● WHAT TO DO
Below is some data. Retype exactly the lines starting at the one with "m.bSerr, m.bBuserr], b" and ending at the one with "bits (R31). -/".
# # # #
-- ==== Sys2Proof/Laws/Params.lean ====
section
/-! SUPPORT. What the constraints on a chip map say (R31). -/

namespace Sys2Proof.Machine

/-- The constraints of R31, one by one. -/
theorem constraintsHold_spec {m : ChipMap} (h : m.constraintsHold = true) :
    (0x400 ≤ m.aScratch.toNat ∧ m.aScratch.toNat < 0xC00) ∧
      (m.fltMask0.toNat = m.fltObj0.toNat + 4 ∨ m.fltObj0.toNat = m.fltMask0.toNat + 4) ∧
      [m.bTbc, m.bMod, m.bSerr, m.bBuserr].Nodup ∧
      ∀ b ∈ [m.bTbc, m.bMod, m.bSerr, m.bBuserr], b ≠ m.bRxne ∧ b ≠ m.bTxnf := by
  simpa only [ChipMap.constraintsHold, Bool.and_eq_true, decide_eq_true_eq, List.all_eq_true, bne_iff_ne, and_assoc] using h

/-- A status bit is none of the two FIFO bits (R31). -/
theorem statusBit_ne_fifoBits {m : ChipMap} {b : Fin 32} (h : m.constraintsHold = true) (hb : isStatusBit m b = true) :
    b ≠ m.bRxne ∧ b ≠ m.bTxnf := by
  refine (constraintsHold_spec h).2.2.2 b ?_
  simpa [isStatusBit, or_assoc] using hb

end Sys2Proof.Machine
end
# # # #
● SOLUTION FOR THIS TASK
      ∀ b ∈ [m.bTbc, m.bMod, m.bSerr, m.bBuserr], b ≠ m.bRxne ∧ b ≠ m.bTxnf := by
  simpa only [ChipMap.constraintsHold, Bool.and_eq_true, decide_eq_true_eq, List.all_eq_true, bne_iff_ne, and_assoc] using h

/-- A status bit is none of the two FIFO bits (R31). -/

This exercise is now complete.